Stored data

----

/-- Tiles of the working set in T1, and of a factor in T2 (R461). -/
def workTiles (c : IseSchedule) : Nat × Nat :=
  let v := ceilDiv c.n elemsPerTile
  let f := if c.prec = 1 then v
    else if c.prec = 2 then ceilDiv (c.n * (c.block + 1)) (2 * elemsPerTile)
    else if c.prec = 3 then ceilDiv (c.nnzL + c.n) elemsPerTile else 0
  if c.prec = 3 ∧ c.factorTier = 2 then (5 * v, f) else (5 * v + f, 0)

/-- The working set of a solve is held, or the code that R252 selects. -/
def State.workingSet (rid w : Nat) (c : IseSchedule) (s : State) : Need × State :=
  let t := workTiles c
  match s.takeScratch rid w 1 (t.1 - s.scratchOf rid 1) with
  | (.here, u) => u.takeScratch rid w 2 (t.2 - u.scratchOf rid 2)
  | a => a

/-! ### The state of a solve -/

/-- The solve of a request. -/
def State.iseOf (s : State) (rid : Nat) : Option IseRun := s.ises.find? (fun k => k.rid == rid)

/-- The state with a solve's record replaced. -/
def State.putIse (k : IseRun) (s : State) : State :=
  { s with ises := s.ises.map (fun x => if x.rid = k.rid then k else x) }

/-- The ISE of a request. -/
def iseUnit (r : Req) : Nat := if r.claims 12 then 0 else 1

/-- A solve stops, or fails with an outcome of Table ISE-4: counted and signalled; its outputs are written next (R454). -/
def State.solveStops (k : IseRun) (stop outcome cause : Nat) (s : State) : State :=
  let p := pgIse k.ise
  let s := s.putIse { k with stop := some (stop, outcome, cause) }
  if stop = 0 then s.inc (ISE.CONV_CNT k.ise)
  else if stop = 1 then (s.inc (ISE.CAP_CNT k.ise)).raiseIrq p 0
  else if stop = 3 then s.raiseIrq p 1
  else if stop = 4 then s.raiseIrq p 2 else s

/-- A solve fails: STOP is 3 for NUMERIC_NAN and 4 for ZERO_PIVOT. -/
def State.solveFails (k : IseRun) (e : Nat × Nat) (s : State) : State :=
  s.solveStops k (if e.1 = ocZeroPivot then 4 else 3) e.1 e.2

/-- The solve report (Table ISE-6). -/
def solveReport (k : IseRun) (stop tag : Nat) : List Byte :=
  leBytes 2 k.i ++ leBytes 1 stop ++ leBytes 1 k.shifts ++ leBytes 4 (if 3 ≤ stop then f32.nanCode else f64to32 k.resid)
    ++ leBytes 2 (satBits 16 k.restarts) ++ leBytes 4 k.pivotRow ++ leBytes 4 k.seq ++ leBytes 2 tag

/-- The tiles of x in the order they are written: tile 0, with the report, last (R463, R464). -/
def xOrder (n : Nat) : List Nat := (List.range (ceilDiv n elemsPerTile)).drop 1 ++ [0]

/-- The outputs of a stopped solve are written; then the step is done, or the request ends (R452, R454, R463). -/
def State.writeSolution (rid : Nat) (r : Req) (c : IseSchedule) (k : IseRun) (stop outcome cause : Nat) (s : State) : State :=
  let x := if 3 ≤ stop then List.replicate c.n f32.nanCode else k.x
  let res : Need × State := ((xOrder c.n).drop r.done).foldl (fun (a : Need × State) i =>
    match a.1 with
    | .here =>
      let l := (x.drop (i * elemsPerTile)).take elemsPerTile
      (match a.2.putTile rid r.ws r.objB i 0x00 0 1 l.length (4 * l.length) 0
          (if i = 0 then solveReport k stop r.tag else []) (packBits 32 l) with
       | (.here, u) => (.here, u.modReq rid (fun q => { q with done := q.done + 1 }))
       | y => y)
    | _ => a) (Need.here, s)
  State.needThen rid res (fun u =>
    let u := u.wr (ISE.LAST_STATUS_STOP k.ise) stop
    if 3 ≤ stop then u.endReq rid outcome cause else (u.dropQueries rid).stepDone rid)

/-! ### Reading the inputs (R443, R468) -/

/-- An injected error of the next value read (Table ISE-7): true where the request has ended. -/
def State.iseInject (rid e : Nat) (s : State) : Bool × State :=
  let (v, s) := s.takeInj (ISE.INJ_ECC e)
  if v = 0 then (false, s) else if v = 1 then (false, s.corrected (pgIse e))
  else (true, s.detectC1 0x01 (pgIse e) 0xFFFF rid)

/-- The tiles that a solve holds as its working set are read once a turn, and those of its vectors, the first of them in T1, are written; an
uncorrectable word ends the request (R277, R461, R468; DESIGN CHOICE, log entry 116). The answer is whether it has ended. -/
def State.readWorking (rid w e vecs : Nat) (s : State) : Bool × State :=
  let q := (homeQuad (pgIse e)).getD 0
  let l := mapKeys (fun _ x => decide (x.obj = noObj) && x.pin.isNone && x.holders == [rid] && x.waiter.isNone) s.ck.slots
  let t1 := (l.filter (fun a => inCasket a 1)).take vecs
  l.foldl (fun (a : Bool × State) x =>
    if a.1 then a
    else match (a.2.readTo q x tileSize).eccRead 0x01 x w with
      | (some rep, u) => (true, u.endFor (some rep) rid ocFaultDetected 0)
      | (none, u) => (false, if t1.contains x then (u.countWrite x tileSize).crossed q (quadOf x) tileSize else u)) (false, s)

/-- The inputs of a solve under way are in place with the versions they were first read with (R443); then it goes on. -/
def State.withValues (rid : Nat) (r : Req) (ids : List Nat) (k : IseRun) (go : State → State) (s : State) : State :=
  State.needThen rid (s.needObjs rid r.ws ids) (fun u =>
    if u.inputVers r.ws ids ≠ k.vers then (u.inc (ISE.INPUT_CHANGED_CNT k.ise)).endReq rid ocTierFailed 0
    else match u.iseInject rid k.ise with
      | (true, v) => v
      | (false, v) => match v.readWorking rid r.ws k.ise (5 * ceilDiv k.x.length elemsPerTile) with
        | (true, z) => z
        | (false, z) => go z)

/-! ### Setup (R446, R451, R455) -/

/-- A solve whose inputs are read and whose preconditioner is stored: r, z, p and ρ. -/
def startVectors (c : IseSchedule) (a : LowerTri) (b : List Nat) (k : IseRun) : Part? IseRun :=
  match residualOf a b k.x with
  | .error e => .error e
  | .ok r => match applyPre c k.pre r with
    | .error e => .error e
    | .ok z => match finite64 (dot64 r z) with
      | .error e => .error e
      | .ok rho => .ok { k with r := r, z := z, p := z, rho := rho, nr := norm64 r, cycles := 0 }

/-- The preconditioner is built; IC(0) with its retries and what they leave in the registers (R455 to R457). -/
def State.buildPre (c : IseSchedule) (a : LowerTri) (k : IseRun) (s : State) : Part? (List (List Nat)) × IseRun × State :=
  if c.prec = 1 then (buildJacobi a, k, s)
  else if c.prec = 2 then (buildBlock a c.block, k, s)
  else if c.prec = 3 then
    (let m := if s.on (ISE.SHIFT_CTRL_EN k.ise) then clampNat 0 8 (s.rd (ISE.SHIFT_CTRL_SHIFT_MAX k.ise)) else 0
     let q := icTries a (s.rd (ISE.SHIFT_CTRL_SHIFT_E0 k.ise)) (s.rd (ISE.SHIFT_CTRL_SHIFT_STEP k.ise)) m 0 0xFFFF_FFFF
     let s := s.incBy (ISE.SHIFT_CNT k.ise) q.shifts
     let s := if q.row = 0xFFFF_FFFF then s else s.wr (ISE.LAST_PIVOT_ROW k.ise) q.row
     let k := { k with shifts := q.shifts, pivotRow := q.row }
     match q.factor with
     | some f => (.ok (packIc f), k, s)
     | none => (.error (ocZeroPivot, q.cause), k, s))
  else (.ok [], k, s)

/-- The inputs of a solve that has been counted are read and it is set up (R446). -/
def State.setup (rid : Nat) (r : Req) (c : IseSchedule) (q : SolveArgs) (k : IseRun) (s : State) : State :=
  let b := s.f32sOf r.ws q.rhs c.n
  let bad := fun (l : List Nat) => l.any (fun x => (f32v x).nonfinite)
  if bad b || bad k.x then s.solveFails k (ocNumericNan, 1)
  else
    let nb := norm64 b
    if nb = 0 then s.solveStops { k with x := List.replicate c.n 0, nb := 0, resid := 0 } 2 ocDone 0
    else
      match s.iseInject rid k.ise with
      | (true, s) => s
      | (false, s) =>
        let vals := s.f32sOf r.ws r.objA c.nnzL
        if bad vals then s.solveFails k (ocNumericNan, 1)
        else
          let a := lowerOf c.pattern vals
          let (pre, k, s) := s.buildPre c a { k with nb := nb }
          match pre with
          | .error e => s.solveFails k e
          | .ok pre =>
            match startVectors c a b { k with pre := pre } with
            | .error e => s.solveFails k e
            | .ok k => s.putIse k

/-- A solve step begins: its checks (R444), its working set (R461), its inputs, its number (log entry 33). -/
def State.beginSolve (rid : Nat) (r : Req) (c : IseSchedule) (s : State) : State :=
  let q := solveArgs c r
  let e := iseUnit r
  let ins := [q.rhs, r.objA, c.patternObj] ++ (if q.warm then [r.objB] else [])
  if !tolOk q.tol || q.reserved || !s.objHolds r.ws r.objA c.nnzL || !s.objHolds r.ws q.rhs c.n
      || !s.objHolds r.ws r.objB c.n || (s.objOf r.ws c.patternObj).isNone then s.endReq rid ocTierFailed 1
  else
    let (fits, s) := s.outIsF32 e r.ws r.objB c.n
    if !fits then s.endReq rid ocTierFailed 1
    else State.needThen rid (s.workingSet rid r.ws c) (fun t =>
      let misfit := fun (v : State) =>
        if v.objIsF32 r.ws r.objA c.nnzL && v.objIsF32 r.ws q.rhs c.n && (!q.warm || v.objIsF32 r.ws r.objB c.n) then none else some 1
      t.withObjs rid r.ws ins misfit (fun v =>
          let v := v.inc64 (ISE.SOLVE_CNT_LO e) (ISE.SOLVE_CNT_HI e) 1
          let k : IseRun := {
            ise := e, rid := rid, tol := q.tol, maxIter := q.maxIter
            x := if q.warm then v.f32sOf r.ws r.objB c.n else List.replicate c.n 0
            r := [], z := [], p := [], rho := 0, nb := 0, nr := 0, i := 0, restarts := 0, shifts := 0, pivotRow := 0xFFFF_FFFF
            seq := v.rd (ISE.SOLVE_CNT_LO e), resid := 0, cycles := 0, due := false, vers := v.inputVers r.ws ins, pre := []
            stop := none }
          let v : State := { v with ises := v.ises ++ [k] }
          v.setup rid r c q k))

/-! ### Rechecks and iterations (R446, R448, R449, R453) -/

/-- ‖r‖ ≤ tol·‖b‖, in FP64. -/
def meetsTol (k : IseRun) (n : Nat) : Bool := fpLe (f64v n) (f64v (f64Mul (f32to64 k.tol) k.nb))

----

_PROBLEM DETAILS_
Using the entries above, repeat only the lines from the one containing "let l := mapKeys" through the one containing "else match (a.2.readTo", end lines included.

_SOLUTION TO THIS TASK_
  let l := mapKeys (fun _ x => decide (x.obj = noObj) && x.pin.isNone && x.holders == [rid] && x.waiter.isNone) s.ck.slots
  let t1 := (l.filter (fun a => inCasket a 1)).take vecs
  l.foldl (fun (a : Bool × State) x =>
    if a.1 then a
    else match (a.2.readTo q x tileSize).eccRead 0x01 x w with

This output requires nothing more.